By
Reuters
Published
August 21, 2025
The biggest retailers in Great Britain have written for the Minister of Finance, Rachel Reeves, to say that more tax increases in their next budget could undermine the government's demonstration to improve the standard of living.
The letter, published on Thursday, was coordinated by the British Retail Consortium Agency and signed by 60 retail bosses, including those of John Lewis, Tesco, Sainsbury's, Asda, Morrisons, Aldi, Lidl, JD Sports, Boots, Curries and Kingfisher.
“The work manifesto (2024) made a clear and welcome promise to offer good jobs and a higher standard of living, but if future policy decisions lead to increased prices and less jobs, then those commitments are at risk,” said the letter. He said the retail industry was determined to help the government deliver their growth ambitions.

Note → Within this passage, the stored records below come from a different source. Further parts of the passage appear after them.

-- ==== Sys2Proof/Tests/Slice0.lean ====
section
/-! SUPPORT. Tests: ill-formed commands that each check refuses, states and operands that meet the hypotheses of every
statement (test_meets_<Name>), and single steps against the spec's own numbers. -/

namespace Sys2Proof
namespace Tests
open Machine

set_option Elab.async false

/-! Helpers: a part in ACTIVE under a declared 32 MHz clock at hc 1,000, and frames with their CRC. -/

def live : State := { State.reset with
  now := 1000
  pw := { State.reset.pw with phase := .on }
  clk := { State.reset.clk with seen := true, lock := true, decl := 32000 }
  tb := { State.reset.tb with run := true }
  ms := { State.reset.ms with mode := .active, step := 0 }
  link := { State.reset.link with answering := true } }

def frameOf (h0 h1 : Word) (payload : List Word) : Frame := { h0 := h0, h1 := h1, payload := payload, crc := crc16 (h0 :: h1 :: payload) }

def withMode (m : Mode) (s : State) : State := { s with ms := { s.ms with mode := m } }
def withStep (n : Nat) (s : State) : State := { s with ms := { s.ms with step := n } }
def withReg (a : Nat) (v : Word) (s : State) : State := s.setReg a v
def withSlot (k : SlotKind) (h : Nat) (s : State) : State := { s with scan := { s.scan with slot := some k, h := h, lead := 0 } }
def withPhase (p : InjPhase) (s : State) : State := { s with inj := { s.inj with phase := p } }
def withPower (p : PowerPhase) (s : State) : State := { s with pw := { s.pw with phase := p } }
def withWbuf (n : Nat) (s : State) : State := { s with link := { s.link with wbuf := List.replicate n { addr := 0x0401, value := 1, hold := false, base := none } } }
def withResp (r : List Resp) (s : State) : State := { s with link := { s.link with resp := r } }
def withTimer (n : Nat) (x : Timer) (s : State) : State := s.setTimer n x
def unlockedPage (p : Nat) (s : State) : State := { s with link := { s.link with unlocked := [p] } }
def halted (s : State) : State := { s with ms := { s.ms with halted := true, mode := .service } }
def stoppedFor (n : Nat) (s : State) : State := { s with clk := { s.clk with stopped := true, absence := n } }

def oneJob : Job := { kind := .payload, bank := 0, page := 1, bytes := [] }
def saving (s : State) : State := { s with sh := { s.sh with jobs := [oneJob], saving := some 0 } }

def noticeWaiting : Resp := noticeOf (frameOf 0x1000 0 []) 4 0 1015
def answerWaiting (tag : Nat) : Resp := { noticeWaiting with kind := .answer, tag := tag }
def ackWaiting (after : Nat) : Resp := { answerWaiting 0 with after := after, ready := none }

/-- A structure of decidable parts, as one conjunction that `decide` can evaluate. -/
theorem accepts_iff (s : State) (op : Op) (f : Frame) : s.accepts op f ↔
    s.heard f = true ∧ f.crcOk = true ∧ opOf f.op = some op ∧ s.tagTaken f = false ∧ s.nakFor f = none :=
  ⟨fun h => ⟨h.heard, h.crc, h.opcode, h.free, h.checks⟩, fun ⟨h, c, o, f, k⟩ => ⟨h, c, o, f, k⟩⟩

theorem takes_iff (s : State) (a : Nat) : s.takes a ↔ s.linkUp = true ∧ mappedPage (pageOf a) = true ∧ s.shedHolds a = false :=
  ⟨fun h => ⟨h.up, h.mapped, h.ready⟩, fun ⟨u, m, r⟩ => ⟨u, m, r⟩⟩

/-! ## Well-formedness: each check refuses an ill-formed command. -/

theorem test_wf_read : (Instr.read (frameOf 0x1001 0x0008 [])).wf = true ∧ (Instr.read (frameOf 0x1001 0x0008 [0])).wf = false ∧
    (Instr.read (frameOf 0x2001 0x0008 [0])).wf = false := by decide +kernel

theorem test_wf_reserved_opcode : (Instr.read (frameOf 0xD001 0 [])).wf = true ∧ (Instr.write (frameOf 0xD001 0 [])).wf = false := by decide +kernel

theorem test_wf_requests : (Instr.write (frameOf 0x2002 0 [1])).wf = false ∧ (Instr.writea (frameOf 0x2001 0 [1])).wf = false ∧
    (Instr.grant (frameOf 0x5000 16 [])).wf = false ∧ (Instr.credit (frameOf 0x4000 16 [])).wf = false ∧
    (Instr.resend (frameOf 0x7003 0 [1, 2, 3])).wf = false ∧ (Instr.tsync (frameOf 0x7003 0 [1, 2])).wf = false ∧
    (Instr.rebase (frameOf 0x7003 0 [1, 2, 3])).wf = false ∧ (Instr.dbgrd (frameOf 0xB002 1 [0, 0])).wf = false ∧
    (Instr.dbgwr (frameOf 0xA002 1 [0, 0])).wf = false ∧ (Instr.abort (frameOf 0x1000 0 [])).wf = false := by decide +kernel

theorem test_wf_dbgctl : (Instr.dbgctlStatus (frameOf 0x1000 0 [])).wf = false ∧ (Instr.dbgctlStatus (frameOf 0x9000 3 [])).wf = false ∧
    (Instr.dbgctlStatus (frameOf 0x9000 4 [])).wf = true ∧ (Instr.dbgctlHalt (frameOf 0x9000 2 [])).wf = false ∧
    (Instr.dbgctlRun (frameOf 0x9000 1 [])).wf = false ∧ (Instr.dbgctlStep (frameOf 0x9000 1 [])).wf = false := by decide +kernel

theorem test_wf_sync : (Instr.syncerr 0x2D4B).wf = false ∧ (Instr.syncerr 0).wf = true := by decide +kernel

theorem test_wf_clock : (Instr.delayLineLock 501).wf = false ∧ (Instr.delayLineLock 99).wf = false ∧
    (Instr.delayLineLock 500).wf = true ∧ (Instr.delayLineLock 100).wf = true ∧ (Instr.hclkMeasurement 0).wf = false := by decide +kernel

theorem test_wf_monitors : (Instr.frameBoundary ⟨1024, 0, 0, [0, 0, 0, 0]⟩).wf = false ∧ (Instr.frameBoundary ⟨1023, 256, 0, [0, 0, 0, 0]⟩).wf = false ∧
    (Instr.frameBoundary ⟨1023, 255, 0, [0, 0, 0]⟩).wf = false ∧ (Instr.frameBoundary ⟨1023, 255, 0, [0, 0, 0, 65536]⟩).wf = false ∧
    (Instr.frameBoundary ⟨1023, 255, 0, [0, 0, 0, 65535]⟩).wf = true := by decide +kernel

theorem test_wf_slot : (Instr.slotEnd ⟨[[0]], [], []⟩).wf = false ∧ (Instr.slotEnd ⟨List.replicate 17 [0], [], []⟩).wf = false ∧ codesWf [-8193] = false ∧
    codesWf [8191, -8192] = true ∧ codesWf [8192] = false := by decide +kernel

def burst : List Int := List.replicate 16 0
def gangLook (b : List Int) (quarters : List (List Int)) : GangLook := { integ := 0, burst := b, quarters := quarters, again := List.replicate 4 burst }
def looks (b : List Int) (quarters : List (List Int)) : Instr := .scarecrowCycle (List.replicate 8 (gangLook b quarters))

theorem test_wf_looks : (Instr.scarecrowCycle []).wf = false ∧ (looks burst []).wf = false ∧ (looks [0] (List.replicate 4 burst)).wf = false ∧
    (looks (List.replicate 16 9000) (List.replicate 4 burst)).wf = false ∧ (looks burst (List.replicate 4 burst)).wf = true := by decide +kernel

theorem test_wf_numbers : (Instr.ovld [64]).wf = false ∧ (Instr.stuck 32).wf = false ∧ (Instr.timerModeChange 6 0).wf = false ∧
    (Instr.timerSync 64).wf = false ∧ (Instr.timerArm 6).wf = false ∧ (Instr.timerSwcap 6).wf = false ∧ (Instr.timerWrap 6).wf = false ∧
    (Instr.timerCapture 6).wf = false ∧ (Instr.timerMeasureStart 6).wf = false ∧ (Instr.timerMeasureStop 6).wf = false := by decide +kernel

/-! ## The link: states and frames that meet the hypotheses of each statement. -/

theorem test_meets_StepRunsFront : State.reset.pending = [] := rfl

theorem test_meets_CrcErrorDiscarded :
    requestOf (.read ⟨0x1001, 0x0008, [], 0⟩) = some ⟨0x1001, 0x0008, [], 0⟩ ∧ live.heard ⟨0x1001, 0x0008, [], 0⟩ = true ∧
      Frame.crcOk ⟨0x1001, 0x0008, [], 0⟩ = false := by decide +kernel

/-- The numbers of the NAK reasons are those of Table LT-5; a reserved OP and each bound of a count are among them. -/
theorem test_meets_FailedCheckAnsweredNak :
    live.heard (frameOf 0x1000 0 []) = true ∧ (frameOf 0x1000 0 []).crcOk = true ∧ live.tagTaken (frameOf 0x1000 0 []) = false ∧
      live.nakFor (frameOf 0x1000 0 []) = some 2 ∧ live.nakFor (frameOf 0xD001 0 []) = some 1 ∧
      live.nakFor (frameOf 0x4000 15 []) = some 6 ∧ live.nakFor (frameOf 0x4000 16 []) = none ∧
      live.nakFor (frameOf 0x4000 1024 []) = none ∧ live.nakFor (frameOf 0x4000 1025 []) = some 6 ∧
      live.nakFor (frameOf 0x1001 0x0700 []) = some 3 ∧ live.nakFor (frameOf 0x9000 0 []) = some 4 ∧
      live.notices < 8 := by decide +kernel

“However, for this to be possible, the conditions of stable prices, continuous investment and sustainable employment must be in the heart of this year's budget.” Retailers are particularly concerned that reeves plans to reform commercial fees, or commercial property taxes, will increase the amount paid by those with larger stores.
Reeves must ensure “there is no store, big or small, pay more than it currently does,” said BRC CEO, Helen Dickinson.
Reeves is likely to increase taxes or reduce spending on your budget, probably in more than 20 billion pounds ($ 27 billion) according to analysts, to remain on their way to comply with their fiscal rules and avoid disturbing investors. Its first budget last year increased national employer insurance, or Social Security, contributions and reduced the threshold of when companies begin to pay. The minimum wage also rose.
When a new packaging tax is also taken into account, the retail industry says it has faced an increase of 7 billion pounds in annual costs, which increases prices. The BRC has already warned that food inflation will be as high as 6% by the end of the year, which increases home invoices as well as winter energy costs begin to activate.